Case Digest: Farrales vs City Mayor of Baguio G.R. No. L-24245. 11 April 1972.

LEONOR FARRALES, assisted by her husband, EMILIO FARRALES vs. THE CITY MAYOR OF BAGUIO, THE CHIEF OF POLICE, THE MARKET SUPERINTENDENT AND THE CITY TREASURER
G.R. No. L-24245. 11 April 1972.
Appeal from the decision of the CFI Baguio
Makalintal, J.:
FACTS:
 Plaintiff was the holder of a municipal license to sell liquor and sari-sari goods. When the temporary building where she had her stall was demolished in order that the city might construct a permanent building, Plaintiff was ordered to move her goods to another temporary place until the permanent building was completed. Instead, Plaintiff built a temporary shack at one end of the Rice Section, Baguio City Market without seeking prior permit from any city official. When the police threatened to demolish the shack, Plaintiff sought an injunction before the CFI which asked her that she present proper permit. Upon failure of petitioner to comply with the order, the CFI denied the petition for injunction, and the police then demolished the shack.

ISSUES: (1) WON the shack or temporary stall was a nuisance; (2) WON the police officers are liable for damages in extrajudicially abating the nuisance.

RULING: Judgment Affirmed.
(1) The SC held that the shack was a nuisance. In the first place she had no permit to put up the temporary stall in question in the precise place where she did so. In the second place, its location on the cement passageway at the end of the Rice Section building was such that it constituted an obstruction to the free movement of people.

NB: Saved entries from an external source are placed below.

-- ==== Sys2Proof/Machine/Commands.lean ====
section
/-! DEFINITION. The command registers as one table (R72): the register and the start of every command, and the command that a written
word spells; the start of a queued command. -/

namespace Sys2Proof.Machine

/-- The command register of a command, its page and offset, and what the command does when it starts. -/
def cmdLow : Instr → Option (Nat × Nat × (State → State))
  | .attach => some (pgGLB, modeCmdOff, State.startAttach)
  | .seal => some (pgGLB, modeCmdOff, State.startSeal false)
  | .sealToShelf => some (pgGLB, modeCmdOff, State.startSeal true)
  | .updateStrobe g => some (pgGLB, strobeOff, State.startStrobe g)
  | .crcCommit v => some (pgGLB, crcCommitOff, State.startCrcCommit v)
  | .apply a => some (pgLCS, 0x5C, State.startApply a)
  | .resume a => some (pgLCS, 0x5C, State.startResume a)
  | .lcsProgramAuth a => some (pgLCS, 0x5C, State.startProgramAuth a)
  | .dbgChallenge => some (pgDBG, 0x48, State.drawChallenge)
  | .present a => some (pgDBG, 0x48, State.startPresent a)
  | .revoke => some (pgDBG, 0x48, State.startRevoke)
  | .go => some (pgBOOT, 0xA4, State.startGo)
  | .programFields a => some (pgBOOT, 0xAC, State.startProgramFields a)
  | .revokeA => some (pgBOOT, 0xAC, State.startRevokeEntry false)
  | .revokeB => some (pgBOOT, 0xAC, State.startRevokeEntry true)
  | .ring c e => some (pgCORE, 0x50 + 4 * c.val, State.startRing c e)
  | .wdtKick => some (pgCORE, 0x64, fun s => { s with wdtStart := s.time.mrt })
  | .warm c => some (pgCORE, 0x68, fun s => s.warmReset 5 c)
  | .programFuse => some (pgPWR, 0x60, State.startProgramFuse)
  | .fetch a => some (pgMGP, mgpCmdOff, State.startFetch a)
  | .reply a => some (pgMGP, mgpCmdOff, State.startReply a)
  | .doorbell => some (pgMGP, mgpCmdOff, fun s => s.wr Reg.MGP.STATUS_INT_PENDING 1)
  | .stageOpen n => some (pgPOL n, stageOff, State.startStageOpen n)
  | .stageArm n a => some (pgPOL n, stageOff, State.startStageArm n a)
  | .sweep n => some (pgPOL n, stageOff, State.startSweep n)
  | .commit n a => some (pgPOL n, stageOff, State.startCommit n a)
  | .fchRead c a => some (pgFCH c, fchCmdOff, State.startFch c 0 a (.fchRead c a))
  | .fchProgram c a => some (pgFCH c, fchCmdOff, State.startFch c 1 a (.fchProgram c a))
  | .fchErase c a => some (pgFCH c, fchCmdOff, State.startFch c 2 a (.fchErase c a))
  | .init c a => some (pgFCH c, fchCmdOff, State.startInit c a)
  | .reload h => some (pgESC, escCmdOff, State.startReload h (.reload h))
  | .hostVerify h => some (pgHSV, hostCmdOff, State.startVerify h)
  | .quarantine h => some (pgHSV, hostCmdOff, State.startQuarantine h)
  | .hold h => some (pgHSV, hostCmdOff, State.startHold h)
  | .mend h => some (pgHSV, hostCmdOff, State.startMend h)
  | .enroll h sl => some (pgHSV, hostCmdOff, State.startEnroll h sl (.enroll h sl))
  | .ok h => some (pgHSV, hostCmdOff, fun s => s.okMilestone h)
  | .cmpRun a => some (pgCMP, 0x44, State.startCmp a)
  | _ => none

/-- The same for engines, network, sessions, time, ledger and Clove. -/
def cmdHigh : Instr → Option (Nat × Nat × (State → State))
  | .dgeRun n a => some (pgDGE n, 0x44, State.startDgeRun n a)
  | .leaves n a => some (pgDGE n, 0x44, State.startLeaves n a)
  | .snpArm u a => some (pgSNP, 0x4C + 0x40 * u.val, State.startSnpArm u a)
  | .snpDisarm u => some (pgSNP, 0x4C + 0x40 * u.val, State.startSnpDisarm u)
  | .define a => some (pgKVT, 0x44, State.startDefine a)
  | .chain a => some (pgKVT, 0x44, State.startChain a)
  | .invalidate a => some (pgKVT, 0x44, State.startInvalidate a)
  | .save => some (pgKVT, 0x44, State.startSaveRestore .save)
  | .restore => some (pgKVT, 0x44, State.startSaveRestore .restore)
  | .readMeta a => some (pgKVT, 0x44, State.startReadMeta a)
  | .aesRun e a => some (pgAES, State.aesCmdOff e, State.fwAesRun e a)
  | .wrap e a => some (pgAES, State.aesCmdOff e, State.startWrapUnwrap e a true)
  | .unwrap e a => some (pgAES, State.aesCmdOff e, State.startWrapUnwrap e a false)
  | .loadRef e u sl => some (pgAES, State.dkrCmdOff e, State.startLoadRef e u sl)
  | .loadKey e u => some (pgAES, State.dkrCmdOff e, State.startLoadKey e u)
  | .dkrClear e => some (pgAES, State.dkrCmdOff e, State.startDkrClear e)
  | .verify a => some (pgPKE, 0x44, State.startPke 1 a (.verify a))
  | .sign a => some (pgPKE, 0x44, State.startPke 2 a (.sign a))
  | .genkey a => some (pgPKE, 0x44, State.startPke 3 a (.genkey a))
  | .ecdh a => some (pgPKE, 0x44, State.startPke 4 a (.ecdh a))
  | .pkeClear a => some (pgPKE, 0x44, State.startPke 5 a (.pkeClear a))
  | .gen a => some (pgRNG, 0x44, State.startGen a)
  | .restart => some (pgRNG, 0x44, State.startRestart)
  | .timeChallenge => some (pgTIME, timeCmdOff, State.startTimeChallenge)
  | .timeApply a => some (pgTIME, timeCmdOff, State.startTimeApply a)
  | .timeProgramAuth a => some (pgTIME, timeCmdOff, State.startTimeProgramAuth a)
  | .freeze => some (pgLEDG, ledgCmdOff, State.startFreeze)
  | .thaw => some (pgLEDG, ledgCmdOff, State.startThaw)
  | .ledgInput a => some (pgLEDG, ledgCmdOff, State.startLedgInput a)
  | .readPage a => some (pgLEDG, ledgCmdOff, State.startReadPage a)
  | .exportChallenge => some (pgLEDG, ledgCmdOff, State.startExportChallenge)
  | .exportAck a => some (pgLEDG, ledgCmdOff, State.startExportAck a)
  | .setOdometer a => some (pgLEDG, ledgCmdOff, State.startSetOdometer a)
  | .netSend a => some (pgNET, 0x50, State.startNetSend a)
  | .netRecv a => some (pgNET, 0x50, State.startNetRecv a)
  | .saLoadRef x u sl => some (pgMSEC, 0x140, State.startSaLoadRef x u sl)
  | .saLoadKey x u => some (pgMSEC, 0x140, State.startSaLoadKey x u)
  | .saClear x => some (pgMSEC, 0x140, State.startSaClear x)
  | .enable x => some (pgMSEC, 0x140, State.startEnable x)
  | .disable x => some (pgMSEC, 0x140, State.startSaDisable x)
  | .setTxAn x => some (pgMSEC, 0x140, State.startSetTxAn x)
  | .canSend p a => some (pgCAN, 0x140, State.startCanSend p a)
  | .canRecv p a => some (pgCAN, 0x140, State.startCanRecv p a)
  | .recover p => some (pgCAN, 0x140, State.startRecover p)
  | .stxOpen a => some (pgSTX, 0x50, State.startStxOpen a)
  | .stxSend a => some (pgSTX, 0x50, State.startStxSend a)
  | .stxRecv a => some (pgSTX, 0x50, State.startStxRecv a)
  | .stxClose a => some (pgSTX, 0x50, State.startStxClose a)
  | .readCtx a => some (pgSTX, 0x50, State.startReadCtx a)
  | .attIdentity a => some (pgATT, attCmdOff, State.startAttIdentity a)
  | .lockRmt => some (pgATT, attCmdOff, State.startLockRmt)
  | .unlockRmt => some (pgATT, attCmdOff, State.startUnlockRmt)
  | .round a => some (pgATT, attCmdOff, State.startRound a)
  | .sealOp a => some (pgATT, attCmdOff, State.startSealOp a)
  | .verdicts a => some (pgATT, attCmdOff, State.startVerdicts a)
  | .discard => some (pgCLOV, 0x78, State.startDiscard)
  | .aonSetTamper => some (pgAON, 0x48, fun s => s.setTamper 4 0xFF)
  | _ => none

/-- The table whole. -/
def cmdSpec (i : Instr) : Option (Nat × Nat × (State → State)) := (cmdLow i).orElse (fun _ => cmdHigh i)

/-- What a written command word asks for: nothing (every command field 0), a refusal with FIELD_RANGE (an OP without a meaning, two
one-bit commands, a host that does not exist), an ABORT, or a command. -/
inductive CmdWrite where
  | nothing | bad | abort | cmd (i : Instr)
  deriving DecidableEq, Repr

/-- The `k`-th of a list of commands, from OP 1 on. -/
def cmdNth (op : Nat) (l : List Instr) : CmdWrite :=
  if op = 0 then .nothing else match l[op - 1]? with | some i => .cmd i | none => .bad

/-- A host field of three bits. -/
def cmdHost (h : Nat) (f : Fin 6 → CmdWrite) : CmdWrite := if hh : h < 6 then f ⟨h, hh⟩ else .bad

/-- The words of the pages 0x00 to 0x1F. -/
def cmdWordLow (c0 : Bool) (p off v : Nat) : CmdWrite :=
  let a := v / 16 * 16
  if p = pgGLB then
    (if off = modeCmdOff then
       (if v % 8 = 0 then .nothing else if v % 8 = 1 then .cmd .attach else if v % 8 = 2 then .cmd .seal
        else if v % 8 = 4 then .cmd .sealToShelf else .bad)
     else if off = strobeOff then (if v % 256 = 0 then .nothing else .cmd (.updateStrobe v))
     else if off = crcCommitOff then .cmd (.crcCommit v) else .nothing)
  else if p = pgLCS then cmdNth (v % 4) [.apply a, .resume a, .lcsProgramAuth a]
  else if p = pgDBG then cmdNth (v % 4) [.dbgChallenge, .present a, .revoke]
  else if p = pgBOOT then (if off = 0xA4 then cmdNth (v % 2) [.go] else cmdNth (v % 4) [.programFields a, .revokeA, .revokeB])
  else if p = pgCORE then
    (if off = 0x64 then cmdNth (v % 2) [.wdtKick] else if off = 0x68 then cmdNth (v % 2) [.warm c0]
     else cmdNth (v % 2) [.ring (Fin.ofNat 4 ((off - 0x50) / 4)) (v / 2 * 2)])
  else if p = pgPWR then cmdNth (v % 2) [.programFuse]
  else if p = pgMGP then cmdNth (v % 4) [.fetch a, .reply a, .doorbell]
  else if 0xE ≤ p && p < 0x14 then
    let n := Fin.ofNat 6 (p - 0xE)
    (if v % 8 = 5 then .abort else cmdNth (v % 8) [.stageOpen n, .stageArm n a, .sweep n, .commit n a])
  else if 0x14 ≤ p && p < 0x1C then
    let c := Fin.ofNat 8 (p - 0x14)
    (if v % 8 = 5 then .abort else cmdNth (v % 8) [.fchRead c a, .fchProgram c a, .fchErase c a, .init c a])
  else if p = pgESC then (if v % 4 = 0 then .nothing else cmdHost (bits v 6 4) (fun h => cmdNth (v % 4) [.reload h]))
  else if p = pgHSV then
    (if v % 16 = 0 then .nothing
     else cmdHost (bits v 6 4) (fun h => cmdNth (v % 16) [.hostVerify h, .quarantine h, .hold h, .mend h, .enroll h (bits v 8 8), .ok h]))
  else if p = pgCMP then (if v % 4 = 2 then .abort else cmdNth (v % 4) [.cmpRun a])
  else .nothing

/-- The words of the pages 0x20 to 0x31. -/
def cmdWordHigh (p off v : Nat) : CmdWrite :=
  let a := v / 16 * 16
  let sl := bits v 24 16
  if 0x20 ≤ p && p < 0x24 then
    let n := Fin.ofNat 4 (p - 0x20)
    (if v % 16 = 3 then .abort else cmdNth (v % 16) [.dgeRun n a, .leaves n a])
  else if p = pgSNP then
    let u := Fin.ofNat 6 ((off - 0x4C) / 64)
    (if v % 4 = 3 then .bad else cmdNth (v % 4) [.snpArm u a, .snpDisarm u])
  else if p = pgKVT then cmdNth (v % 16) [.define a, .chain a, .invalidate a, .save, .restore, .readMeta a]
  else if p = pgAES then
    let e := Fin.ofNat 2 ((off - 0x44) / 128)
    if (off - 0x44) % 128 = 0 then
      (if v % 8 = 4 then .abort else cmdNth (v % 8) [.aesRun e a, .wrap e a, .unwrap e a])
    else cmdNth (v % 4) [.loadRef e (bits v 5 4) sl, .loadKey e (bits v 5 4), .dkrClear e]
  else if p = pgPKE then cmdNth (v % 8) [.verify a, .sign a, .genkey a, .ecdh a, .pkeClear a]
  else if p = pgRNG then cmdNth (v % 4) [.gen a, .restart]
  else if p = pgTIME then cmdNth (v % 4) [.timeChallenge, .timeApply a, .timeProgramAuth a]
  else if p = pgLEDG then cmdNth (v % 8) [.freeze, .thaw, .ledgInput a, .readPage a, .exportChallenge, .exportAck a, .setOdometer a]
  else if p = pgNET then cmdNth (v % 4) [.netSend a, .netRecv a]
  else if p = pgMSEC then
    let x := bits v 11 8
    cmdNth (v % 8) [.saLoadRef x (bits v 13 12) sl, .saLoadKey x (bits v 13 12), .saClear x, .enable x, .disable x, .setTxAn x]
  else if p = pgCAN then
    let q := Fin.ofNat 2 (bits v 2 2)
    cmdNth (v % 4) [.canSend q a, .canRecv q a, .recover q]
  else if p = pgSTX then cmdNth (v % 8) [.stxOpen a, .stxSend a, .stxRecv a, .stxClose a, .readCtx a]
  else if p = pgATT then cmdNth (v % 8) [.attIdentity a, .lockRmt, .unlockRmt, .round a, .sealOp a, .verdicts a]
  else if p = pgCLOV then cmdNth (v % 2) [.discard]
  else if p = pgAON then cmdNth (v % 2) [.aonSetTamper]
  else .nothing

/-- What a word written to the command register at an offset of a page asks for; `c0` is the result of C0's self-test that a warm
reset would find. -/
def cmdOf (c0 : Bool) (p off v : Nat) : CmdWrite := if p < 0x20 then cmdWordLow c0 p off v else cmdWordHigh p off v

namespace State

/-- A command is issued from its register. -/
def issueCmd (s : State) (i : Instr) : State :=
  match cmdSpec i with
  | some r => s.issue r.1 r.2.1 i r.2.2
  | none => s

/-- An ABORT acts at once (R72). -/
def abortCmd (s : State) (p off : Nat) : State :=
  if 0xE ≤ p && p < 0x14 then s.stageStop (p - 0xE) 1
  else if 0x14 ≤ p && p < 0x1C then s.abortFch (p - 0x14)
  else if p = pgCMP then (if s.cmp.run.isSome then s.cmpIdle (some (cmABORTED, none)) else s).cmdDrop pgCMP 0x44
  else if 0x20 ≤ p && p < 0x24 then (s.abortDge (p - 0x20)).lanesGo
  else if p = pgAES then (s.aesAbort (Fin.ofNat 2 ((off - 0x44) / 128))).goOn
  else s

/-- A word is written to a command register (R72).  UNLOCK_RMT during a round is refused at the write. -/
def cmdWrite (s : State) (p off v : Nat) : State :=
  let c0 := decide ((Config.freeByte s.free).toNat % 2 = 1)
  match cmdOf c0 p off v with
  | .nothing => s
  | .bad => s.refuse p Reason.FIELD_RANGE off
  | .abort => s.abortCmd p off
  | .cmd (.warm c) => (s.spend 1).issueCmd (.warm c)
  | .cmd .unlockRmt =>
    if s.flag Reg.ATT.STATUS_ROUND_BUSY then (s.refuse pgATT atROUND_BUSY attCmdOff).wr Reg.ATT.RESULT (pgATT * 256 + atROUND_BUSY)
    else s.issueCmd .unlockRmt
  | .cmd i => s.issueCmd i

/-- The command queued in a register starts when none runs there (R72). -/
def queuedStart (s : State) (p off : Nat) : State :=
  match (s.cmdSlot p off).running, (s.cmdSlot p off).queued with
  | none, some i =>
    match cmdSpec i with
    | some r => r.2.2 (s.setCmdSlot p off ⟨none, none⟩)
    | none => s
  | _, _ => s

end State

/-- QUEUED_CMD_START (R72). -/
def execQueuedCmdStart (page off : Nat) (s : State) : Host.Outcome State Fault Refusal :=
  .next (if s.up then s.queuedStart page off else s)

end Sys2Proof.Machine
end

(2) According to Article 707 of the CC, a public official extrajudicially abating a nuisance shall be liable for damages in only two cases: (a) if he causes unnecessary injury; or (b) if an alleged nuisance is later declared by the courts to be not a real nuisance.
In the case at bar, no unnecessary injury was caused to the appellant, and not only was there no judicial declaration that the alleged nuisance was not really so but the trial court found that it was in fact a nuisance. Indeed it may be said that the abatement thereof was not summary, but through a judicial proceeding. The denial of petitioner’s petition for injunction was in effect an authority for the police to carry out the act which was sought to be enjoined.